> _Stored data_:
┌────────

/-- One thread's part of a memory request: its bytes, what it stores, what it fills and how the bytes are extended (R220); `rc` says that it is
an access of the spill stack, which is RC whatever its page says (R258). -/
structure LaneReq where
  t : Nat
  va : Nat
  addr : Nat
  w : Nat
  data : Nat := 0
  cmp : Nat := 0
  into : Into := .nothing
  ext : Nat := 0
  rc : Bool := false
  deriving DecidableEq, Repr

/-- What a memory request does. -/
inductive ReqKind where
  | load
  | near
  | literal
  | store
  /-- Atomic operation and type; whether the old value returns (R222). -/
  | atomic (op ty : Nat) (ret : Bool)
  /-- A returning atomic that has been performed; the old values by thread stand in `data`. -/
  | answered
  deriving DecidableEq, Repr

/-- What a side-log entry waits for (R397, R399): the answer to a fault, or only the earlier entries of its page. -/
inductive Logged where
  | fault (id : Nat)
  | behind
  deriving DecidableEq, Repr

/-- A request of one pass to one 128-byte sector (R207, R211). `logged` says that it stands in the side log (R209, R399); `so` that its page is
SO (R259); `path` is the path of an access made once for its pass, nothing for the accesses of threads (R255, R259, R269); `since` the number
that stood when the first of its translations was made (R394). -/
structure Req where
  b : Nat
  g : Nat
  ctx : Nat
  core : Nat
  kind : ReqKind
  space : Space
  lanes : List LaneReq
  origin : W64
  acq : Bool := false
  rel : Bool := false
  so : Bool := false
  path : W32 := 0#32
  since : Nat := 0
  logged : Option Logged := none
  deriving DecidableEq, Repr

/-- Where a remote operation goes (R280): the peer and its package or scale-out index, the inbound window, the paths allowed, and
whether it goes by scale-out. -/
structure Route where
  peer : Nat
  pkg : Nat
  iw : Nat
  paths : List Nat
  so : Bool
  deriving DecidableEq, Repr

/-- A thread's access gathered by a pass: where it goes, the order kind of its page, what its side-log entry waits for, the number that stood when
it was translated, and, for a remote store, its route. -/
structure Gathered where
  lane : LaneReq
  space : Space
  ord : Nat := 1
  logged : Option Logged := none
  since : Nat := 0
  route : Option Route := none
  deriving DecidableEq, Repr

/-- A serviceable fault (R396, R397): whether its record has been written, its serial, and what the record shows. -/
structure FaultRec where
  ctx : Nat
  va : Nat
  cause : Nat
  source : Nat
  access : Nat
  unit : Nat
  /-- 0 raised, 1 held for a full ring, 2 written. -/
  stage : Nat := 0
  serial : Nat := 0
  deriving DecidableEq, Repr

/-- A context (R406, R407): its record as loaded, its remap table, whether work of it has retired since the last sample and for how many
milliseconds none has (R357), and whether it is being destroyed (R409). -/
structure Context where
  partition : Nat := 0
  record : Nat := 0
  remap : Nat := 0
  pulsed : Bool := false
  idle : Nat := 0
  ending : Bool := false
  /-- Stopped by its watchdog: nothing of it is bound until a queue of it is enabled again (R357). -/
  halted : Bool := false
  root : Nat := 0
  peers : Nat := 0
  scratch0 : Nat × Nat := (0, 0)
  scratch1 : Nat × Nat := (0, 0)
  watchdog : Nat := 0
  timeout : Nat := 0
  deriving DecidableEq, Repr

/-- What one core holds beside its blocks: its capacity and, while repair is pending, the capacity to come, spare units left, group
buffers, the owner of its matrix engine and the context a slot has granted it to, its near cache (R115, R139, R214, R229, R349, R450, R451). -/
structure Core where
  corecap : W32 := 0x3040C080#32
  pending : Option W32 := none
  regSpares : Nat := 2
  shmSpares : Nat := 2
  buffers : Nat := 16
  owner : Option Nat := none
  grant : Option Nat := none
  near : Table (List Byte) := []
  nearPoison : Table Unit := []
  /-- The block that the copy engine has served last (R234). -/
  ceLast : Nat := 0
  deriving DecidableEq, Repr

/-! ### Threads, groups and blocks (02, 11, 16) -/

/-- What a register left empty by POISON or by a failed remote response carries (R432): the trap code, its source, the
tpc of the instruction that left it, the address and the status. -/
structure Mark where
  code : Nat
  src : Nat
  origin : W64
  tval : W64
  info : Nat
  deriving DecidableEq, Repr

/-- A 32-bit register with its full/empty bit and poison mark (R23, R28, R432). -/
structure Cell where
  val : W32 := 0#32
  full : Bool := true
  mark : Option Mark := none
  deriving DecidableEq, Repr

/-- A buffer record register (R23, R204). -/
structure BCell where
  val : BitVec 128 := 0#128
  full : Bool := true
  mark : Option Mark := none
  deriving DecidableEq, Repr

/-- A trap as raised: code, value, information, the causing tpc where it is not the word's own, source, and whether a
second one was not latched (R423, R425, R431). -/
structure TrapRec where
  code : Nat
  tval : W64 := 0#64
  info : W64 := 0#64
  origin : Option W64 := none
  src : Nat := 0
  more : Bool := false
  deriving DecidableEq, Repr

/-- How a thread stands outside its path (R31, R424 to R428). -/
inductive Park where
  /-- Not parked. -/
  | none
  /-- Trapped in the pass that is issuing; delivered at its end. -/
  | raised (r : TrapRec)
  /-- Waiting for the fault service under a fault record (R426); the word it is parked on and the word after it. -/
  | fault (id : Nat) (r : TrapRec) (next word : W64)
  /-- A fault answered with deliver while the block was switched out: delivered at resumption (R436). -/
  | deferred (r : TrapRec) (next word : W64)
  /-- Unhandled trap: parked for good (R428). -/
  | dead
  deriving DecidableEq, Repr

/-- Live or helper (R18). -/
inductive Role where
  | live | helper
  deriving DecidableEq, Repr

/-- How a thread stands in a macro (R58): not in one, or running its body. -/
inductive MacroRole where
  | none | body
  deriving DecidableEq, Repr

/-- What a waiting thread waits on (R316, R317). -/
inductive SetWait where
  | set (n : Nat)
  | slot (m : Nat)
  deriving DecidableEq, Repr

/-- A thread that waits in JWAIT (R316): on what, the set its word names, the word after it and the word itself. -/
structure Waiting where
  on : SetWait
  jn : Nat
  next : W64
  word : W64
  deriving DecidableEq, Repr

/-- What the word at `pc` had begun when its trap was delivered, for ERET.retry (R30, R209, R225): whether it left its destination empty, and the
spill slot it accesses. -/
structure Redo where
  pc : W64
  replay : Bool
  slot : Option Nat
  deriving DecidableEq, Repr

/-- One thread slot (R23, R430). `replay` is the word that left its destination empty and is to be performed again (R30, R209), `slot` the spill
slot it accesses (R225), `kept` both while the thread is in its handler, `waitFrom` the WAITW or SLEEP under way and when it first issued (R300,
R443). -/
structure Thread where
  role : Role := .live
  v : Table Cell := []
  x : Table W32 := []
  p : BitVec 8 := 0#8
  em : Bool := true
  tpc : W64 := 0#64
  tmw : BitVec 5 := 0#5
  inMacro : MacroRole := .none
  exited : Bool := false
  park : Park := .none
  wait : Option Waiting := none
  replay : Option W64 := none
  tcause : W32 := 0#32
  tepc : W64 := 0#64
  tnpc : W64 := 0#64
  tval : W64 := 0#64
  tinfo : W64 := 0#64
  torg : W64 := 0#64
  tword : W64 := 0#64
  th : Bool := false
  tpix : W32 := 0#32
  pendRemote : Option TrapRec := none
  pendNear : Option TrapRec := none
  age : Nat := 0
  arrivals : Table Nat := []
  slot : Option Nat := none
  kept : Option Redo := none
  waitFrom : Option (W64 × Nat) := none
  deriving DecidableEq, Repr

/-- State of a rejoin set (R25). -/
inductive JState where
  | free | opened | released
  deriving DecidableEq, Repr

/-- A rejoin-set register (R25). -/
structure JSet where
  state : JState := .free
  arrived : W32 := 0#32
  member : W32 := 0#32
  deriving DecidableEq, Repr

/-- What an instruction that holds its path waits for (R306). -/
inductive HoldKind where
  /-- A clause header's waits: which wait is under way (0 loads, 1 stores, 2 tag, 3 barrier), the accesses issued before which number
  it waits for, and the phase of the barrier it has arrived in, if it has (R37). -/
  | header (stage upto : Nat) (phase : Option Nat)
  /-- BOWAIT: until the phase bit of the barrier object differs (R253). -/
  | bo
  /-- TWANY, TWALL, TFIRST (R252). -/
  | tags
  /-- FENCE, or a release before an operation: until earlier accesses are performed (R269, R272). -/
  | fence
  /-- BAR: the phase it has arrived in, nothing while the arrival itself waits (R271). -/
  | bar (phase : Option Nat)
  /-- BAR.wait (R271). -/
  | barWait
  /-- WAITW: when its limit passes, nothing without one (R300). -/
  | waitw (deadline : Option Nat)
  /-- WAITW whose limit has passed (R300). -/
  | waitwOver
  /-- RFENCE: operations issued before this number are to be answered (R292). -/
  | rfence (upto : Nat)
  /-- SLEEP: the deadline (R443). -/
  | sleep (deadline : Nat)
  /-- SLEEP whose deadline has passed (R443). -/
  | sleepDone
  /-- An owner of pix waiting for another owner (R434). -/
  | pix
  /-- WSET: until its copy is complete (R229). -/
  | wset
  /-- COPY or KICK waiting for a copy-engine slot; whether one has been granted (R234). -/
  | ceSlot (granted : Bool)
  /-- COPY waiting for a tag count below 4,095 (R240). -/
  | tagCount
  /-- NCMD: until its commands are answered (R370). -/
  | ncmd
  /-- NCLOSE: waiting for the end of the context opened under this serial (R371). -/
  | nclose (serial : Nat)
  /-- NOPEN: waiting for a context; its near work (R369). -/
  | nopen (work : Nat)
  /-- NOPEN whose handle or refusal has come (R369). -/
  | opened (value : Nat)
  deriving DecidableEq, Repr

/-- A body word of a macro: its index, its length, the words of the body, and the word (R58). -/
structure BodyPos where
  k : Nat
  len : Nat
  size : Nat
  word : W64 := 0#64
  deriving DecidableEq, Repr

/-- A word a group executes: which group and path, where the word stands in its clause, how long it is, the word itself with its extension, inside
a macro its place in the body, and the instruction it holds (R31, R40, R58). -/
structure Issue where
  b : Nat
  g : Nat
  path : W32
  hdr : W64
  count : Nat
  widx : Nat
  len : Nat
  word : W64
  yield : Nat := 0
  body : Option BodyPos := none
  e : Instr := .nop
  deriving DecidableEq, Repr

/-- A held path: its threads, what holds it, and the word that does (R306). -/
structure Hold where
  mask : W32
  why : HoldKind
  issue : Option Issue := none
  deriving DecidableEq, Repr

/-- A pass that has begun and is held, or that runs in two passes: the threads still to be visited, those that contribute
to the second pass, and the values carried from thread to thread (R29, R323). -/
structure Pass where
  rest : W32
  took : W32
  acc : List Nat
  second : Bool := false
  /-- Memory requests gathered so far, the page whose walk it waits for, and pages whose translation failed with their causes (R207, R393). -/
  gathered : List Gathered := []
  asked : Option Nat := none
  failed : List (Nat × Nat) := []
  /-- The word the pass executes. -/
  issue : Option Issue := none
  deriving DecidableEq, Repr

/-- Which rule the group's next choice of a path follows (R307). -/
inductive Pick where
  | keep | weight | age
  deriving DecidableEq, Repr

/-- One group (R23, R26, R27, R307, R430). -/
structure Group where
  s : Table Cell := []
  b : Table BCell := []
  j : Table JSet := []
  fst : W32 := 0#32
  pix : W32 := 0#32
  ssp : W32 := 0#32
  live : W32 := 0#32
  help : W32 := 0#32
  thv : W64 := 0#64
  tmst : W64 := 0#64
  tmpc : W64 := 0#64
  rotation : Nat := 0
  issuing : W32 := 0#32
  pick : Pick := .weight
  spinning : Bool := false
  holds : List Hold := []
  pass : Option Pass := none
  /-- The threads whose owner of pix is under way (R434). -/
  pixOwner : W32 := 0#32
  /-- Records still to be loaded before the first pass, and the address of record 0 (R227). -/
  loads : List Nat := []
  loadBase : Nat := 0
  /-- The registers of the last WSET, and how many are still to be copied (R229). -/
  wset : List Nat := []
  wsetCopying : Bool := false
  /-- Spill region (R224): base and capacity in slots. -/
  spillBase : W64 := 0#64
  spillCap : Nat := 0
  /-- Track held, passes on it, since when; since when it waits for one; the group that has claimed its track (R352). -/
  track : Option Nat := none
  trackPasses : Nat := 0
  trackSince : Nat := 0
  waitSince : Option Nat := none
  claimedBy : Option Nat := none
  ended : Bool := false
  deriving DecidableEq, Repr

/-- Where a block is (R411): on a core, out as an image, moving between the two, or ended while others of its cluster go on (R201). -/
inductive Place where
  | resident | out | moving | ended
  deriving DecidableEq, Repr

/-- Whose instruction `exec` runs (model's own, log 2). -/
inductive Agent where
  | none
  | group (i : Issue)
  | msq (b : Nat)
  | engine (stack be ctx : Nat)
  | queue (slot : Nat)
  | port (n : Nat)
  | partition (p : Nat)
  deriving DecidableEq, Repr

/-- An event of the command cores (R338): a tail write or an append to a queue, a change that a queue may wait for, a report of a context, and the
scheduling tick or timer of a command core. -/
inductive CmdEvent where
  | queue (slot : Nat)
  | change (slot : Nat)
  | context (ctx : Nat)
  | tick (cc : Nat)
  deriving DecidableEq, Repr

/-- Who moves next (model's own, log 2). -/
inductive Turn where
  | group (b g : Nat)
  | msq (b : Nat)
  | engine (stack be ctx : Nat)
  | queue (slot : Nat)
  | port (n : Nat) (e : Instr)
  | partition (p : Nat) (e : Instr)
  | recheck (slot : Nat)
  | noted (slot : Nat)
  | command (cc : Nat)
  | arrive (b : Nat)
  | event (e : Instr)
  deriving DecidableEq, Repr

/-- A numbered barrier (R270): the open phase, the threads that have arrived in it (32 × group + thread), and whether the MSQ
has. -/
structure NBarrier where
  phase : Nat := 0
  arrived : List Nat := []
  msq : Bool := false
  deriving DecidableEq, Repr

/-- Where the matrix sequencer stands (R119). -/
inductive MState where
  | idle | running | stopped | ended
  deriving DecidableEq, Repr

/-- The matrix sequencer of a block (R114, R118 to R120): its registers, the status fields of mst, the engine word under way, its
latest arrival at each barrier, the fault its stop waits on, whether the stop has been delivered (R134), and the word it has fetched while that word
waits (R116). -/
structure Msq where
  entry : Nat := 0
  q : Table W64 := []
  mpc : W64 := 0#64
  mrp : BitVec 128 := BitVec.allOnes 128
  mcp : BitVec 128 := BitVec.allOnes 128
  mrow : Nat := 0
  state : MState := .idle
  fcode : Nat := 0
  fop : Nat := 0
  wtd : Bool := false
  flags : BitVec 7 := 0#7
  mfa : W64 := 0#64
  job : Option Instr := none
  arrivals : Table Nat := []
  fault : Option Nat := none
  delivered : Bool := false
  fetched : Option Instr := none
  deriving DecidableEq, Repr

└────────

> _HOW TO COMPLETE THIS TASK_: From the entries, copy out each line containing the word "until".

> _SOLVED PROBLEM_:
  /-- Stopped by its watchdog: nothing of it is bound until a queue of it is enabled again (R357). -/
  /-- BOWAIT: until the phase bit of the barrier object differs (R253). -/
  /-- FENCE, or a release before an operation: until earlier accesses are performed (R269, R272). -/
  /-- WSET: until its copy is complete (R229). -/
  /-- NCMD: until its commands are answered (R370). -/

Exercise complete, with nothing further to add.